Delivery-Hero-Mitgründer und CEO Niklas Östberg: „Ubers globale Mobilitäts- und Lieferplattform und unser gemeinsames Bekenntnis zu Innovation machen dies zur richtigen Partnerschaft, um auf den Stärken von Delivery Hero in der lokalen Essenslieferung und im Quick Commerce aufzubauen.“

Mit der Übernahme würde Uber seine globale Reichweite massiv ausbauen und Uber Eats zur dominierenden Plattform machen. Parallel will der Konzern Überschneidungen abbauen – die türkische Tochter Yemeksepeti und weitere Ländermärkte sollen an Investoren gehen. In Polen, Portugal, Spanien und Schweden konkurrieren beide Dienste direkt.
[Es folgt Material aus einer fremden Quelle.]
/-- The code of the first check of Table 2.3 that the page at offset 0 of `m` fails, 0 for none. -/
def pageCheck (m : Mem) (schema : Nat) : Nat :=
  let n := m.getLe 0xC 2
  let a := m.getLe 0xE 1
  let slots := (List.range n).map (slotWord m)
  if m.getLe 0 4 ≠ 0xB01A5E7E then 1
  else if m.getLe 4 2 ≠ 1 then 2
  else if m.getLe 0x3C 4 ≠ crcWithout m 0 16384 0x3C then 3
  else if m.getLe 6 2 ≠ 0x40 ∨ m.getLe 0x10 2 ≠ 0x40 then 4
  else if m.getLe 8 4 ≠ schema then 5
  else if n < 1 ∨ 1024 < n then 6
  else if a < 1 ∨ 32 < a then 7
  else if slots.any (fun w => decide (slotOffset w < 64 + 4 * n) ||
      decide (16384 < slotOffset w + slotLength w)) then 8
  else if slots.any (fun w => decide (slotOffset w % 8 ≠ 0)) then 9
  else if slots.any (fun w => decide (slotLength w < 8 * a)) then 10
  else 0

/-- Attribute word `i` of the record at `o` on a page with `n` attributes; others read 0 (R44). -/
def pageAttr (m : Mem) (o n i : Nat) : Nat := if i < n then m.getLe (o + 8 * i) 8 else 0

/-- The payload bytes that a scan copies of a record, and whether the range was cut at its end
(Table 2.8). -/
def Scan.payload (x : Scan) (m : Mem) (o n len : Nat) : List Byte × Bool :=
  let start := o + 8 * n
  let size := len - 8 * n
  if x.payloadMode = 0 then ([], false)
  else if x.payloadMode = 1 then (m.getBytes start size, false)
  else
    let from' := Nat.min x.payloadOffset size
    let to' := Nat.min (x.payloadOffset + x.payloadLength) size
    (m.getBytes (start + from') (to' - from'), decide (size < x.payloadOffset + x.payloadLength))

/-- The output record of a record that passed at `product` (Table 2.8). -/
def Scan.record (x : Scan) (m : Mem) (lba slot stack product : Nat) : List Byte :=
  let w := slotWord m slot
  let n := m.getLe 0xE 1
  let attrs := ((List.range 32).filter fun i => bitOf x.projMask i).flatMap fun i =>
    leBytes 8 (pageAttr m (slotOffset w) n i)
  let pl := x.payload m (slotOffset w) n (slotLength w)
  let len := 8 * ceilDiv (16 + attrs.length + pl.1.length) 8
  leBytes 8 lba ++ leBytes 2 slot ++ leBytes 2 len ++ leBytes 1 stack ++ leBytes 1 (b2n pl.2) ++
    leBytes 2 product ++ attrs ++ pl.1 ++
    List.replicate (len - (16 + attrs.length + pl.1.length)) 0

/-- What a sieve reports of a page: live records, output records in slot order, evaluations. -/
structure Sieved where
  examined : Nat
  records : List (List Byte)
  evals : Nat
deriving DecidableEq, Repr

/-- The live records of a page evaluated in slot order (R39, R45). `img` is the predicate image. -/
def Scan.sieve (x : Scan) (img m : Mem) (lba stack : Nat) : Sieved :=
  let n := m.getLe 0xE 1
  let live := (List.range (m.getLe 0xC 2)).filter fun i => !bitOf (slotWord m i) 31
  let r := live.map fun i => (i, predEval img 0 (pageAttr m (slotOffset (slotWord m i)) n))
  { examined := live.length
    records := r.filterMap fun e => e.2.1.map fun p => x.record m lba e.1 stack p
    evals := r.foldl (fun t e => t + e.2.2) 0 }

/-! ## The merge (R50-R53) -/

/-- The bytes of a list of records. -/
def recordBytes (l : List (List Byte)) : Nat := l.foldl (fun n r => n + r.length) 0

/-- How many records of a page are written, and the stop flag of sum_flags that it sets, 0 for none
(R51): the records of the crossing page up to a limit that they meet exactly. -/
def Scan.takeRecords (x : Scan) (l : List (List Byte)) : Nat × Nat :=
  let room := x.outputSize - 64 - x.outBytes
  let lim := if x.recordLimit = 0 then l.length else x.recordLimit - x.returned
  if l.length ≤ lim ∧ recordBytes l ≤ room then (l.length, 0)
  else if lim < l.length ∧ recordBytes (l.take lim) ≤ room then (lim, 2)
  else
    (((List.range (Nat.min lim l.length + 1)).reverse.find? fun j =>
      recordBytes (l.take j) == room).getD 0, 4)

/-- The page at `lba` leaves the list of those not fully returned. -/
def Scan.pageDone (x : Scan) (lba : Nat) : Scan :=
  { x with pages := x.pages.filter fun p => p.lba != lba }

/-- A malformed page (R52). -/
def Scan.malformed (x : Scan) (lba : Nat) : Scan :=
  let y := { x with
    pagesRead := x.pagesRead + 1
    firstMalformed := some (match x.firstMalformed with | some m => Nat.min m lba | none => lba) }
  if x.policy = 0 then y.halt 16 (.vendor 0xC4)
  else { y with skipped := y.skipped + 1 }.pageDone lba

/-- The records of a well-formed page merged into the output buffer. -/
def Scan.merge (x : Scan) (r : Sieved) (lba : Nat) : Scan :=
  let t := x.takeRecords r.records
  let out := (r.records.take t.1).flatten
  let y := { x with
    pagesRead := x.pagesRead + 1, examined := x.examined + r.examined
    passed := x.passed + r.records.length, returned := x.returned + t.1
    out := x.out.putBytes (64 + x.outBytes) out, outBytes := x.outBytes + out.length }
  if t.2 = 0 then y.pageDone lba else y.halt t.2 .success

/-- The scan whose turn it is on a stack: round robin over those with pages there (R47). -/
def State.sieveTurn (s : State) (k : Nat) : Option Nat :=
  let ids := (s.scans.filter fun x => !x.stopped && x.pages.any fun p => p.stack == k).map (·.id)
  match ids.filter fun i => decide ((s.stack k).lastScan < i) with
  | i :: r => some (r.foldl Nat.min i)
  | [] => match ids with
    | i :: r => some (r.foldl Nat.min i)
    | [] => none

/-- The base-die cycles that a page costs (R36). -/
def pageCost (evals out : Nat) : Nat := Nat.max 1024 (Nat.max (ceilDiv evals 4) (ceilDiv out 16))

/-- SIEVE_PAGE (R36, R39-R41, R45, R47, R51-R53): the sieve of stack `stack` takes the next page of scan
`scan`, whose turn it is; `readable` is false when the page cannot be read even after reconstruction. A page on a retired die is
reconstructed (R269). The page's cost reaches the monitors (source 0x0C of Table 18.2). -/
def execSievePage (scan stack : Nat) (readable : Bool) (s : State) : Host.Outcome State Fault Refusal :=
  .next (match s.scan scan with
  | none => s
  | some x =>
    match x.pages.find? fun p => p.stack == stack with
    | none => s
    | some pg =>
      if s.sieveTurn stack ≠ some scan ∨ s.flash.mounted = false then s
      else
        let key := iuKey x.nsid (pg.lba / 4)
        let v := s.pinnedMap scan key
        let s0 := (s.lookup key).modStack stack fun z => { z with lastScan := scan }
        if readable = false ∨ s.pinMarked x pg.lba = true then
          s0.mediaError.modScan scan fun y => y.halt 0 .unrecoveredRead
        else
          let s1 := (if v = 0 then s0 else if s.pageGone (v - 1) then s0.countRebuild (v - 1)
            else s0.countRead (v - 1)).modStack stack fun z => { z with sievePages := z.sievePages + 1 }
          let m : Mem := if v = 0 then [] else if s.pageGone (v - 1) then s.rebuilt (v - 1)
            else tget [] s.flash.media (v - 1)
          let code := pageCheck m x.schema
          if m.zeroAt 0 16384 then
            (s1.observe 0x0C stack (pageCost 0 0 : Nat)).modScan scan fun y =>
              { y with pagesRead := y.pagesRead + 1, empty := y.empty + 1 }.pageDone pg.lba
          else if code ≠ 0 then
            ((s1.observe 0x0C stack (pageCost 0 0 : Nat)).modStack stack fun z => { z with
              sieveLastError := code, malformedSeen := true }).modScan scan fun y => y.malformed pg.lba
          else
            let r := x.sieve (s.prog x.prog).image.bytes m pg.lba stack
            ((s1.observe 0x0C stack (pageCost r.evals (recordBytes r.records) : Nat)).modStack stack fun z => { z with
              sieveTerms := z.sieveTerms + BitVec.ofNat 64 r.evals
              sieveOut := z.sieveOut + BitVec.ofNat 64 (recordBytes r.records) }).modScan scan fun y =>
                y.merge r pg.lba)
Genau hier könnten Kartellbehörden einschreiten.

Berlin bleibt Hauptsitz – vorerst

Uber verspricht, den Berliner Hauptsitz und die regionalen Hubs für drei Jahre zu erhalten. Die Belegschaft soll geschützt werden, zwei Milliarden Euro will der Konzern bis 2031 in Deutschland investieren. Klingt nach Standortsicherung, ist aber zeitlich begrenzt. Was nach 2029 passiert, bleibt offen.

Delivery-Hero-Chef Niklas Östberg betont die gemeinsame Innovationskraft und die Everyday-App-Strategie. Uber-CEO Dara Khosrowshahi lobt die lokalen Marken und Marktpositionen. Beide sehen den Deal als logische Partnerschaft, die Aktionäre auch: Die Delivery-Hero-Aktie stieg vorbörslich um drei Prozent auf 39,35 Euro.

Kartellrecht als Stolperstein

Die Übernahme muss noch durch die Wettbewerbshüter. In mehreren europäischen Märkten würde Uber durch den Zusammenschluss marktbeherrschend. Die EU-Kommission könnte Auflagen verhängen oder Teile des Geschäfts zum Verkauf zwingen.

Uber hat bereits angekündigt, Überschneidungen zu reduzieren, ob das reicht, entscheiden Brüssel und nationale Behörden. Der Deal zeigt: Die Konsolidierung im Liefermarkt beschleunigt sich. Kleinere Anbieter geraten unter Druck, Plattformen kämpfen um globale Dominanz. Für Verbraucher könnte das weniger Auswahl und höhere Preisen bedeuten.

Business Punk Check

Uber kauft sich mit Delivery Hero Zugang zu Wachstumsmärkten, die dem Konzern bisher verschlossen waren. Kluger Schachzug – aber nur, wenn die Kartellbehörden mitspielen. Die Versprechen zur Standortsicherung laufen nach drei Jahren aus, die Zwei-Milliarden-Investition verteilt sich über fünf Jahre. Das sind Beruhigungspillen, keine Garantien. Interessanter ist die strategische Frage: Kann Uber die lokalen Marken von Delivery Hero halten, oder wird daraus eine globale Einheitsplattform?

Die Stärke von Delivery Hero lag in der regionalen Verankerung. Uber Eats ist eine US-Marke mit globaler Expansion. Wer hier die kulturelle Integration vermasselt, verbrennt Milliarden. Für Gründer und Investoren bleibt die Lektion: Wer früh in Schwellenländer geht und dort Marktführer wird, macht sich zum Übernahmeziel. Delivery Hero hat Deutschland aufgegeben und in Asien gewonnen – jetzt zahlt Uber dafür. Die Frage ist nur: Wird aus dem Deal ein globaler Champion oder ein kartellrechtlicher Albtraum?